- Raw data -
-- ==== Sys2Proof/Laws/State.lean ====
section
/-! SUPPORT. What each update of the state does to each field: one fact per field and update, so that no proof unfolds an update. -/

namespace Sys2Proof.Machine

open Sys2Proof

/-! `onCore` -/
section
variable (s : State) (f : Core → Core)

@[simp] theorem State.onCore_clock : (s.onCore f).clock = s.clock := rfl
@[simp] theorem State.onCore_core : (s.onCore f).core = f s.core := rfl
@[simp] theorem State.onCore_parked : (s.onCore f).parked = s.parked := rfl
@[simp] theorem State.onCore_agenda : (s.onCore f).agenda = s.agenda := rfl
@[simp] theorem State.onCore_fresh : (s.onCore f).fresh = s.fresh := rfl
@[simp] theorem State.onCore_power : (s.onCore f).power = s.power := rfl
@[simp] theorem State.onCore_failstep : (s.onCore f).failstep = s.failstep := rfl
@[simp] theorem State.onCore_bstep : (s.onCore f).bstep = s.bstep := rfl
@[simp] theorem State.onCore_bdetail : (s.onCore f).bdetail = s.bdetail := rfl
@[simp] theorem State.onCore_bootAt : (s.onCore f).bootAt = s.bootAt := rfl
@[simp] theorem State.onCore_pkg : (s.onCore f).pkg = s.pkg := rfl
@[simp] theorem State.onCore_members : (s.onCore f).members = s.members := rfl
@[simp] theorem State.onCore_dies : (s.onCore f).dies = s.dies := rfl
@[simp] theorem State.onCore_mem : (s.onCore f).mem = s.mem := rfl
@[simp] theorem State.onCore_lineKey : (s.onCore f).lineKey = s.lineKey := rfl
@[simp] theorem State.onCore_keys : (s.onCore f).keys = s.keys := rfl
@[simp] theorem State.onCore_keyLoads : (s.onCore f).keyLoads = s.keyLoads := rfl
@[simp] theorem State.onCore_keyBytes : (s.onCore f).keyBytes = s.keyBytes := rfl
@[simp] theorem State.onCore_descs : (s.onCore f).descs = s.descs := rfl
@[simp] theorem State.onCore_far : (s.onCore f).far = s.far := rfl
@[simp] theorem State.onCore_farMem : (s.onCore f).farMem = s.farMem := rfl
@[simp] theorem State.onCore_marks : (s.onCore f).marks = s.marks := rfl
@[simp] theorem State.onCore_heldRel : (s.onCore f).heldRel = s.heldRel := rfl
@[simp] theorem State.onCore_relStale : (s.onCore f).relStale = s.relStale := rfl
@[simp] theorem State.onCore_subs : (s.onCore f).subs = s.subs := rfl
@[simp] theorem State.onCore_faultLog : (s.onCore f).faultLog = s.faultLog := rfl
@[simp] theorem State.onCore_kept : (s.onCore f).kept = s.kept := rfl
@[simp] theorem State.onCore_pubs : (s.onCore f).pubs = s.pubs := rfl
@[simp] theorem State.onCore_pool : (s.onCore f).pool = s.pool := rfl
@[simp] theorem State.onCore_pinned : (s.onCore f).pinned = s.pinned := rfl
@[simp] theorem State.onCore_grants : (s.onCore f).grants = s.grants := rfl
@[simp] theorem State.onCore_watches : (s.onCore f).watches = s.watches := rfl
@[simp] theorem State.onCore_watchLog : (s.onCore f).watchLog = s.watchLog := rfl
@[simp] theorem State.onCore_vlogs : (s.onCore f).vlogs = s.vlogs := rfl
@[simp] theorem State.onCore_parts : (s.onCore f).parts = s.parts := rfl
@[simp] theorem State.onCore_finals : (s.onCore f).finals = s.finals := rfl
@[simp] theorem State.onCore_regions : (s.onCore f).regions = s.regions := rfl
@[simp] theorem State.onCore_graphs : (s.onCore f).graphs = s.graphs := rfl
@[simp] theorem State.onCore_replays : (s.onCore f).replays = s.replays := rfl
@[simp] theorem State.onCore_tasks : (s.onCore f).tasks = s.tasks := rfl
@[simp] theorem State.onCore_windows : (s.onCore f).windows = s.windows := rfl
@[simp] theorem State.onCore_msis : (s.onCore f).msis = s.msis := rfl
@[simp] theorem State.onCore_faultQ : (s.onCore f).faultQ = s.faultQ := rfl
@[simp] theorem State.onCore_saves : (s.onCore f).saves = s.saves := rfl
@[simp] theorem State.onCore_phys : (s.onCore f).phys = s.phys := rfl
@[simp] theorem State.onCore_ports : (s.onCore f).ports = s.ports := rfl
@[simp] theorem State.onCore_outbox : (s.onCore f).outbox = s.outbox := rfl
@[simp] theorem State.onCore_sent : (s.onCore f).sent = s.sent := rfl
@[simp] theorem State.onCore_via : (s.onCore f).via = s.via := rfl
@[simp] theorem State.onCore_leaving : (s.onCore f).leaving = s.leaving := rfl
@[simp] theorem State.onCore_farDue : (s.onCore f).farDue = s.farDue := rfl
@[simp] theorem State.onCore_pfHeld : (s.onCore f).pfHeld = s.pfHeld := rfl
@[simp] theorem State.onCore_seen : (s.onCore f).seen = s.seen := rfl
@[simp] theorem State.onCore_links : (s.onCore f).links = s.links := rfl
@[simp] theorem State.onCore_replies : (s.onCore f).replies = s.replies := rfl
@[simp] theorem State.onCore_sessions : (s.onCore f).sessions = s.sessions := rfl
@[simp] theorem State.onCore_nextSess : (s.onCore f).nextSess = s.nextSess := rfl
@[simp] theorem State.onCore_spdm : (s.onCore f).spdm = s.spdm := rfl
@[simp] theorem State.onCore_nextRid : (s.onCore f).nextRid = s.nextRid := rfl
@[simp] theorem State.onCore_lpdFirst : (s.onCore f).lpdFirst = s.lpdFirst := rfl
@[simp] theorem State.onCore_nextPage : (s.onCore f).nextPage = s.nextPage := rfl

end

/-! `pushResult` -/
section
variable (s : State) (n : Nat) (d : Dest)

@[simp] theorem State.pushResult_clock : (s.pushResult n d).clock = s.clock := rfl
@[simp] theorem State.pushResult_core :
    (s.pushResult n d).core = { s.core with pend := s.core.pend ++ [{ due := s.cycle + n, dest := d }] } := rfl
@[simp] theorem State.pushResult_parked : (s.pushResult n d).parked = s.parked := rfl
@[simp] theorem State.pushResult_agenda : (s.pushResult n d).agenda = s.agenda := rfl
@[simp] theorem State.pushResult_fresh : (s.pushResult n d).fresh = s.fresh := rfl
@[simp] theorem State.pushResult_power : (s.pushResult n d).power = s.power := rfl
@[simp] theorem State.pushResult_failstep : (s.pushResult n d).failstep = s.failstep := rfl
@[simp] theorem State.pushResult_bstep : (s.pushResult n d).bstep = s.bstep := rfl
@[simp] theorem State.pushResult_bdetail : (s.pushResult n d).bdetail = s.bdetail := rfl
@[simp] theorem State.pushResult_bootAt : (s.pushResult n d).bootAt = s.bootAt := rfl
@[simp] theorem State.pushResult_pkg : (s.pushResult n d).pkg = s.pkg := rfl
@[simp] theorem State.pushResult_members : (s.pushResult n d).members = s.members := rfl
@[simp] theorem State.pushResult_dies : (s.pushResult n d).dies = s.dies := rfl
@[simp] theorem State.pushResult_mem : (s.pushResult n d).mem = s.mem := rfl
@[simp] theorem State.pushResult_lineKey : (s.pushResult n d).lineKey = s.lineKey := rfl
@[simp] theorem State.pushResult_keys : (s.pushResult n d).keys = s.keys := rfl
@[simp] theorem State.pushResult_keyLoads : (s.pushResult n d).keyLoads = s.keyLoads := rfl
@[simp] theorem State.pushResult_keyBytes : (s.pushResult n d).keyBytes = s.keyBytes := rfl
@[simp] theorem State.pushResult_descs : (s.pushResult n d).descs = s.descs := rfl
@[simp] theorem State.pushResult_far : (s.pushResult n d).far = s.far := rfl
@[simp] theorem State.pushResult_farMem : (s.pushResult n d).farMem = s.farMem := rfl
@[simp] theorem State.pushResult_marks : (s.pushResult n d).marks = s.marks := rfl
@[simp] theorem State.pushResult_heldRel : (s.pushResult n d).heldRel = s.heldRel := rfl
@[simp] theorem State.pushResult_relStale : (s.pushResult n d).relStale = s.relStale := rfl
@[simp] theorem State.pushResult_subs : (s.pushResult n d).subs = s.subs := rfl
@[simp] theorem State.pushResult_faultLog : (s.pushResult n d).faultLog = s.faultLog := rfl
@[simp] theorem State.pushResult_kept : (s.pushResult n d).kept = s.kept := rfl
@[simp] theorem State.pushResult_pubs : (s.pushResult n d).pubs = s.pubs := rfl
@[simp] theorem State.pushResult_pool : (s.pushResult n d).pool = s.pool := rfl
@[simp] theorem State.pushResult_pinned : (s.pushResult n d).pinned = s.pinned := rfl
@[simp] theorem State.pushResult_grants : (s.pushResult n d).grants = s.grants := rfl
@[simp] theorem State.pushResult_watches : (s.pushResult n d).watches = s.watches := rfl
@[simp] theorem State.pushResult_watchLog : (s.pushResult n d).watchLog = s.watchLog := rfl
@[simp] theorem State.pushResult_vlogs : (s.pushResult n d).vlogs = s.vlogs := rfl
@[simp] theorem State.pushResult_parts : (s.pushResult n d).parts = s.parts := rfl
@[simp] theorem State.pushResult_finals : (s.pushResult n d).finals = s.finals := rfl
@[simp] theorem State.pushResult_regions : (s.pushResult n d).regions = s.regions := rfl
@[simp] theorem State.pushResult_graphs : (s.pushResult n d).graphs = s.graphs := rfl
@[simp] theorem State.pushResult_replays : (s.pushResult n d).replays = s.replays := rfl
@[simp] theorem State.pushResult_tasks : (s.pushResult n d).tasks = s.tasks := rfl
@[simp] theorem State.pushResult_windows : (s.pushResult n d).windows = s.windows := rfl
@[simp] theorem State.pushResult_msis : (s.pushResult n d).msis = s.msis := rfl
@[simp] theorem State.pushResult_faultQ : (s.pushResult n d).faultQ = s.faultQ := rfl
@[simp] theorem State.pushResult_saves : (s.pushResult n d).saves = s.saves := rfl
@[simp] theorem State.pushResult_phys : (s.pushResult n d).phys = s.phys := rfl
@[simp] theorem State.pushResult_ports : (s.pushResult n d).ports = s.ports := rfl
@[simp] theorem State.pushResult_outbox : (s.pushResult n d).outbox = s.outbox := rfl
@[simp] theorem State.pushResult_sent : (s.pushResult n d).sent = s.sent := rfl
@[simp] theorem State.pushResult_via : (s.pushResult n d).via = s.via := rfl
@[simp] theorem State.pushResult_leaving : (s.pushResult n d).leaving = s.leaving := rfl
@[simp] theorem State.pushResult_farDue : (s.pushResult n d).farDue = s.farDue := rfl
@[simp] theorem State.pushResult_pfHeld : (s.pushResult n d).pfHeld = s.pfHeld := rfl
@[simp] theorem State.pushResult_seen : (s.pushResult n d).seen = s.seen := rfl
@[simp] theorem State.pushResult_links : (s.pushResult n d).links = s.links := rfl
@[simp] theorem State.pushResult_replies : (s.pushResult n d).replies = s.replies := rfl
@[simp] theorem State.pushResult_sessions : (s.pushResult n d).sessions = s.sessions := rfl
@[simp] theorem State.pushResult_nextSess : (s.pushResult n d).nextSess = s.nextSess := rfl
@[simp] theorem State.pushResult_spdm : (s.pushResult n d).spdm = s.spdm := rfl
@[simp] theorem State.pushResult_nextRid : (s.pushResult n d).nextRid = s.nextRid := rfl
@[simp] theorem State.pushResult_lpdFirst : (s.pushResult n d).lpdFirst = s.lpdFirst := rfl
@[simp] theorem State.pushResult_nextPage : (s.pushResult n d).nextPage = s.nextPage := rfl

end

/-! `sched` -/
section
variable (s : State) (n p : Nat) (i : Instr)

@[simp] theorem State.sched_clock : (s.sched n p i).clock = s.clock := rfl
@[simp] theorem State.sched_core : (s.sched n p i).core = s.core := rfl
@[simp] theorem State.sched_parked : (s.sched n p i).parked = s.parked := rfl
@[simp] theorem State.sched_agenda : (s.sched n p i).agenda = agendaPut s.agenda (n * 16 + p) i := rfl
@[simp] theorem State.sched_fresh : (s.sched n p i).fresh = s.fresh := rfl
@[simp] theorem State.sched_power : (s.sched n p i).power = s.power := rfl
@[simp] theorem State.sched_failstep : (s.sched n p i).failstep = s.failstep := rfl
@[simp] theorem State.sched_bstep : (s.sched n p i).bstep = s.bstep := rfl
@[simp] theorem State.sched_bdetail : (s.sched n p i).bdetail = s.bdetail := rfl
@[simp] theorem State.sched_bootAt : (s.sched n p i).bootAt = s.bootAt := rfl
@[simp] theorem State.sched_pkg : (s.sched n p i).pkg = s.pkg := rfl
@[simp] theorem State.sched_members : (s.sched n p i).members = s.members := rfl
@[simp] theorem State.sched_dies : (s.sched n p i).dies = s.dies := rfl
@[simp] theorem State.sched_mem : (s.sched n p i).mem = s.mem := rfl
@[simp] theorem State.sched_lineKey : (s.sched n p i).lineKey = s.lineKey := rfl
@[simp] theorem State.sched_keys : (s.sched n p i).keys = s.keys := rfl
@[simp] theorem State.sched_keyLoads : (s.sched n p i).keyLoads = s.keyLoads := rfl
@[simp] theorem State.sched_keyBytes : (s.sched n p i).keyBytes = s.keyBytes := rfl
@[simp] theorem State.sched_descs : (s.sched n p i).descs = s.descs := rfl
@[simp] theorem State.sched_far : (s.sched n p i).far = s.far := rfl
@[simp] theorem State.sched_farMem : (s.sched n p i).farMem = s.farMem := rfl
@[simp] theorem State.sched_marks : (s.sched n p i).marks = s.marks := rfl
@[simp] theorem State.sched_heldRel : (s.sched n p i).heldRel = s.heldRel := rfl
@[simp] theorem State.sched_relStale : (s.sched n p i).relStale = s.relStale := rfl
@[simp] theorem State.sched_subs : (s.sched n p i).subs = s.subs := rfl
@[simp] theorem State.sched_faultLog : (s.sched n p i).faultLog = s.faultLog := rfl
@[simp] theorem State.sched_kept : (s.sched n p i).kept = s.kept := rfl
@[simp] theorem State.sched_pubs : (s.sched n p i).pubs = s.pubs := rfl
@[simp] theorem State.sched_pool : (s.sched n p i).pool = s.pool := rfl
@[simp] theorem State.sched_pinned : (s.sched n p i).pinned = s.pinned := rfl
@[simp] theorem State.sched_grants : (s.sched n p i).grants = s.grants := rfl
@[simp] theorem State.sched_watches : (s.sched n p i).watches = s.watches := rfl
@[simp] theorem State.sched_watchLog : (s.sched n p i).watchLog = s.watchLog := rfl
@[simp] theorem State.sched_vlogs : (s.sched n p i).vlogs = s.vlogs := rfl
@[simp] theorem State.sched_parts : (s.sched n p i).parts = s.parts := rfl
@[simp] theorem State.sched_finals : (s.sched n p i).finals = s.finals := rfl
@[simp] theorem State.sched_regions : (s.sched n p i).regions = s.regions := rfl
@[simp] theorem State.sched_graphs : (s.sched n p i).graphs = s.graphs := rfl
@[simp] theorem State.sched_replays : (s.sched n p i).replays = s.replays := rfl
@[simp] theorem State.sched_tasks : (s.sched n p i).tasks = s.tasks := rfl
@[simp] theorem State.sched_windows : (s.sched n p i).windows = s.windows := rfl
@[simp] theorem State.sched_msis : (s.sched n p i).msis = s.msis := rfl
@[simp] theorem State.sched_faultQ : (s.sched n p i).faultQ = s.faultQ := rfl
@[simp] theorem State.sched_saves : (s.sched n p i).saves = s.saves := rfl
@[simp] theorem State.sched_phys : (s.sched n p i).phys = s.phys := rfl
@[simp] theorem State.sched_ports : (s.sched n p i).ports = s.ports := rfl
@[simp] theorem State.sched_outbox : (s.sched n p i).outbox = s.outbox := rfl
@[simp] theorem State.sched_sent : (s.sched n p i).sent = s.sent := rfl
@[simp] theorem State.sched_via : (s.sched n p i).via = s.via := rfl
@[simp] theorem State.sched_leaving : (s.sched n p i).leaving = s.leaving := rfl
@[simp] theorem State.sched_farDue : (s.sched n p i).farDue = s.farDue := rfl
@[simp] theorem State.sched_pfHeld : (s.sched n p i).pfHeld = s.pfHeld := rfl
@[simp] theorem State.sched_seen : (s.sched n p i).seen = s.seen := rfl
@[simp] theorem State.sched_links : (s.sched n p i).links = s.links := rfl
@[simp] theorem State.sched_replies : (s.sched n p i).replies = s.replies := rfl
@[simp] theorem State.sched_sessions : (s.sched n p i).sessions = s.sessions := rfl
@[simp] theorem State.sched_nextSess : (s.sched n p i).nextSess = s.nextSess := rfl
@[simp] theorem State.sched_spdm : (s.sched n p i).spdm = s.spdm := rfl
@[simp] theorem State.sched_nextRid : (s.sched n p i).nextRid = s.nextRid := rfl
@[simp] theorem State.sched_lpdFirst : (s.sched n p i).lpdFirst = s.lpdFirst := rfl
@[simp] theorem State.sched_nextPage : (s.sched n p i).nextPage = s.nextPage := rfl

- Task brief -
Set down exactly the lines of the data above, beginning with the line that has "d).bootAt = s.bootAt := rfl" and ending with the line that has "d).far = s.far := rfl", and no others.

- Answer area -
@[simp] theorem State.pushResult_bootAt : (s.pushResult n d).bootAt = s.bootAt := rfl
@[simp] theorem State.pushResult_pkg : (s.pushResult n d).pkg = s.pkg := rfl
@[simp] theorem State.pushResult_members : (s.pushResult n d).members = s.members := rfl
@[simp] theorem State.pushResult_dies : (s.pushResult n d).dies = s.dies := rfl
@[simp] theorem State.pushResult_mem : (s.pushResult n d).mem = s.mem := rfl
@[simp] theorem State.pushResult_lineKey : (s.pushResult n d).lineKey = s.lineKey := rfl
@[simp] theorem State.pushResult_keys : (s.pushResult n d).keys = s.keys := rfl
@[simp] theorem State.pushResult_keyLoads : (s.pushResult n d).keyLoads = s.keyLoads := rfl
@[simp] theorem State.pushResult_keyBytes : (s.pushResult n d).keyBytes = s.keyBytes := rfl
@[simp] theorem State.pushResult_descs : (s.pushResult n d).descs = s.descs := rfl
@[simp] theorem State.pushResult_far : (s.pushResult n d).far = s.far := rfl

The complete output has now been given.